| Art, Features

Jetztzeit in the Context of The Studio

Where is there agency in artistic practice?

Ruby Surveying His Studio (architecturaldigest.com, 2018)

As artists where are we? Let us consider the artist’s studio space as a potential site of ‘Jetztzeit’ as defined by Benjamin in Theses on the Philosophy of History (1940). Thinking of the artist’s studio as a space for the occurrence of the new and furthermore as a space where a radical relationship to: time, tradition, and practice emerges for the artist in this mode. This is a quality of an approach that can be thought of as an ongoing and self-reproducing archaeological site. The artist Sterling Ruby will be considered as an exponent of this approach and examples drawn from his practice will be used to highlight the use of space, practice methods and overall intentionality in the approach.

Jetzteit

The term ‘Jetztzeit’ can be translated as ‘now time’ but is a relatively complex idea that requires some explanation; the entry below from a critical theory dictionary is a useful starting point,

Walter Benjamin uses this term in his ‘Theses on the Philosophy of History’ to describe a notion of time that is ripe with revolutionary possibility, time that has been detached from the continuum of history. It is time at a standstill, poised, filled with energy, and ready to take what Benjamin called the ‘tiger’s leap’ into the future. It isn’t naturally occurring, however, and takes the intervention of the artist or revolutionary to produce it by ‘blasting’ it free from the ceaseless flow in which it would otherwise be trapped. Benjamin contrasts jetztzeit with the ‘homogeneous empty time’ of the ruling class, which is history written from the perspective of the victors (as Benedict Anderson shows in his account of nation as imagined community). (Oxfordreference.com, 2020)

This entry posits the artist or revolutionary as the intervening force who blasts at the ‘ceaseless flow’ of empty time and as such draws attention to two different positions. The one of interest here is that of the artist, although in relation to the ‘ceaseless flow’ which I understand as a hegemonic concept of history and of time that Benjamin wants to do away with perhaps the artist and revolutionary could be thought to be interchangeable at least in their shared endeavour to enact shifts in perception and attitude.

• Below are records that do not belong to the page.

-- ==== Sys2Proof/Laws/Port.lean ====
section
/-!
SUPPORT. Everything the wake, the port's bookkeeping and the reception of a packet can do: `drowsy` erases from a state what a wake
changes, `offPort` what the port itself keeps; `command_cases` names the ways a packet can end.
-/

namespace Sys2Proof.Laws

open Sys2Proof Sys2Proof.Machine

/-! ## Wake (R443) -/

/-- The state without what a change of the power state changes: the power state itself, the offsets to be measured again, and
the events. -/
def drowsy (s : State) : State :=
  quiet { s with
    pwr := { s.pwr with pstate := .run, allowedSince := none, aTask := true }
    earth := Vector.replicate 8 {} }

@[simp] theorem drowsy_pulse (ev : Nat) (p : List Byte) (s : State) : drowsy (pulse ev p s) = drowsy s :=
  of_quiet drowsy (fun _ => rfl) (quiet_pulse ev p s)

@[simp] theorem drowsy_goPstate (st : PState) (src : Nat) (s : State) : drowsy (goPstate st src s) = drowsy s := by
  unfold goPstate
  split
  · rfl
  · exact drowsy_pulse _ _ _

@[simp] theorem drowsy_wake (src : Nat) (s : State) : drowsy (wake src s) = drowsy s := by
  unfold wake
  split
  · rfl
  · exact drowsy_goPstate _ _ _

/-- What `drowsy` does not erase is the same in two states that agree when drowsy. -/
theorem of_drowsy {α : Type} (f : State → α) (hf : ∀ u, f (drowsy u) = f u) {s t : State} (h : drowsy t = drowsy s) : f t = f s := by
  rw [← hf t, h, hf s]

/-- A device in RUN is not changed by a wake. -/
theorem wake_of_run (src : Nat) (s : State) (h : s.pwr.pstate = .run) : wake src s = s := by simp [wake, h]

/-! ## The port's own bookkeeping (R366, R378) -/

/-- The state without what the port itself keeps: its replies, kept and running commands and counters, and the proven grants a
displaced source loses (R417). -/
def offPort (s : State) : State := { s with port := {}, key := { s.key with grants := [] } }

/-- What `offPort` does not erase is the same in two states that agree without the port. -/
theorem of_offPort {α : Type} (f : State → α) (hf : ∀ u, f (offPort u) = f u) {s t : State} (h : offPort t = offPort s) : f t = f s := by
  rw [← hf t, h, hf s]

@[simp] theorem offPort_emit (x : Frame) (s : State) : offPort (emit x s) = offPort s := rfl

@[simp] theorem offPort_sendReply (r : Reply) (s : State) : offPort (sendReply r s) = offPort s := by
  unfold sendReply
  split <;> rfl

@[simp] theorem offPort_checkFail (p : Pkt) (op status : Nat) (s : State) : offPort (checkFail p op status s) = offPort s := by
  unfold checkFail
  split
  · rfl
  · exact offPort_sendReply _ _

@[simp] theorem offPort_rxDrop (s : State) : offPort (rxDrop s) = offPort s := rfl

@[simp] theorem offPort_keep (k : Kept) (s : State) : offPort (keep k s) = offPort s := rfl

@[simp] theorem offPort_takeCmd (p : Pkt) (op : Nat) (s : State) : offPort (takeCmd p op s) = offPort s := rfl

@[simp] theorem offPort_keepReply (f : Flight) (r : Reply) (s : State) : offPort (keepReply f r s) = offPort s := by
  unfold keepReply
  dsimp only
  split <;> rfl

@[simp] theorem offPort_refusePkt (p : Pkt) (s : State) : offPort (refusePkt p s) = offPort s := by
  unfold refusePkt
  split <;> rfl

@[simp] theorem offPort_answerRepeat (k : Kept) (p : Pkt) (op : Nat) (s : State) : offPort (answerRepeat k p op s) = offPort s := by
  unfold answerRepeat
  split
  · simp
  · split
    · simp
    · split <;> simp

/-- Completing a command changes nothing but the port. -/
@[simp] theorem offPort_complete (f : Flight) (status : Nat) (pl : List Byte) (s : State) : offPort (complete f status pl s) = offPort s := by
  have h : ∀ r, offPort (keepReply f r (dropFlight f s)) = offPort s := fun r => offPort_keepReply _ _ _
  unfold complete
  split
  · dsimp only
    split
    · exact h _
    · rw [offPort_sendReply]; exact h _
  · rfl

@[simp] theorem offPort_finish (f : Flight) (pl : List Byte) (s : State) : offPort (finish f pl s) = offPort s := offPort_complete _ _ _ _

/-! ## A packet reaches the port (R366, R377) -/

/-- The ways a packet ends: at most the port changes, with or without the wake; or its command starts on the state that counts
it; or the command is held behind a fence or an earlier command. -/
theorem command_cases (op : Nat) (body : Flight → State → CmdOut) (p : Pkt) (s : State) :
    offPort (command op body p s) = offPort s ∨ offPort (command op body p s) = offPort (wake 0 s) ∨
    (keptOf (wake 0 s) p = none ∧ startable (takeCmd p op (wake 0 s)) (newFlight (wake 0 s) p op) = true ∧
      command op body p s = startCmd (newFlight (wake 0 s) p op) body (takeCmd p op (wake 0 s))) := by
  unfold command
  split
  · exact .inl (offPort_refusePkt _ _)
  · split
    · exact .inl rfl
    · split
      · exact .inl (offPort_rxDrop _)
      · split
        · exact .inl (offPort_checkFail _ _ _ _)
        · dsimp only
          split
          · exact .inr (.inl (offPort_checkFail _ _ _ _))
          · split
            · exact .inr (.inl (offPort_checkFail _ _ _ _))
            · split
              · exact .inr (.inl (offPort_answerRepeat _ _ _ _))
              · rename_i hk
                split
                · exact .inr (.inl (offPort_checkFail _ _ _ _))
                · split
                  · rename_i hs
                    exact .inr (.inr ⟨hk, hs, rfl⟩)
                  · exact .inr (.inl rfl)

/-- How a started command ends, by what its own rules answer. -/
theorem startCmd_done (f : Flight) (body : Flight → State → CmdOut) (s t : State) (pl : List Byte)
    (h : body f { s with port.flights := s.port.flights ++ [f] } = .done t pl) : startCmd f body s = complete f 0 pl t := by
  unfold startCmd
  simp only [h]
  rfl

theorem startCmd_fail (f : Flight) (body : Flight → State → CmdOut) (s : State) (st : Nat)
    (h : body f { s with port.flights := s.port.flights ++ [f] } = .fail st) (hd : st ≠ 0x0301) :
    startCmd f body s = complete f st [] { s with port.flights := s.port.flights ++ [f] } := by
  unfold startCmd
  simp only [h]
  rw [if_neg (show ¬ st = stDenied from hd)]

theorem startCmd_wait (f : Flight) (body : Flight → State → CmdOut) (s t : State)
    (h : body f { s with port.flights := s.port.flights ++ [f] } = .wait t) : startCmd f body s = t := by
  unfold startCmd
  simp only [h]

/-- A command whose parameters have the right size runs its own rules; one of another size is refused (R515). -/
theorem sized_eq (n : Nat) (body : Flight → State → CmdOut) (f : Flight) (s : State) (h : f.pkt.payload.length = n) :
    sized n body f s = body f s := if_pos h

theorem sized_ne (n : Nat) (body : Flight → State → CmdOut) (f : Flight) (s : State) (h : f.pkt.payload.length ≠ n) :
    sized n body f s = .fail 0x0103 := if_neg h

theorem need_true (st : Nat) (k : CmdOut) : need true st k = k := rfl
theorem need_false (st : Nat) (k : CmdOut) : need false st k = .fail st := rfl

/-! ## Settings and persistence -/

/-- Committing copies changes the committed copies alone (R518). -/
theorem commitCopies_only (cs : List BlkCopy) (s : State) :
    commitCopies cs s = { s with blk.committed := (commitCopies cs s).blk.committed } := by
  unfold commitCopies
  induction cs generalizing s with
  | nil => rfl
  | cons c cs ih => rw [List.foldl_cons, ih]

For clarity around this term Beiner (1984) is useful, there Benjamin is seen as shifting the focus of historical materialism from ‘revolutionary expectations for the future’ (:424) to a ‘relation to the past, namely, a redemptive relation’ (:424). Beiner uses the term ‘comporting’ to describe the way Benjamin encourages a different relation to the past one which looks to ‘fragments’ rather than a ‘totality’ and which seeks ‘to make the fragments whole again’ (:424); as for Benjamin according to Beiner history is, ‘radically fragmented’. Beiner points out this is a departure from the, ‘rationally intelligible process’ of Hegel and goes on to muse on Scholem’s feeling that Benjamin is less materialist but metaphysical and theological in this text. In attempting to explain this difference Beiner quoting Benjamin puts it thusly,

The historicist “tells the sequence of events like the beads of a rosary” (thesis A). The historical materialist, in contrast …sees history as living and throbbing with revolutionary possibilities and strives to establish a messianic relation to the past. Beiner (1984:427)

Here Beiner addresses ‘Jetztzeit’ directly to make sense of these two positions on history,

Jetziet (now time), in which the present and past are drawn into a messianic relation (thesis A). Through shock, arrest, and blasting, historical materialism replaces the homogenous empty time of historicism. Biener (1984:247)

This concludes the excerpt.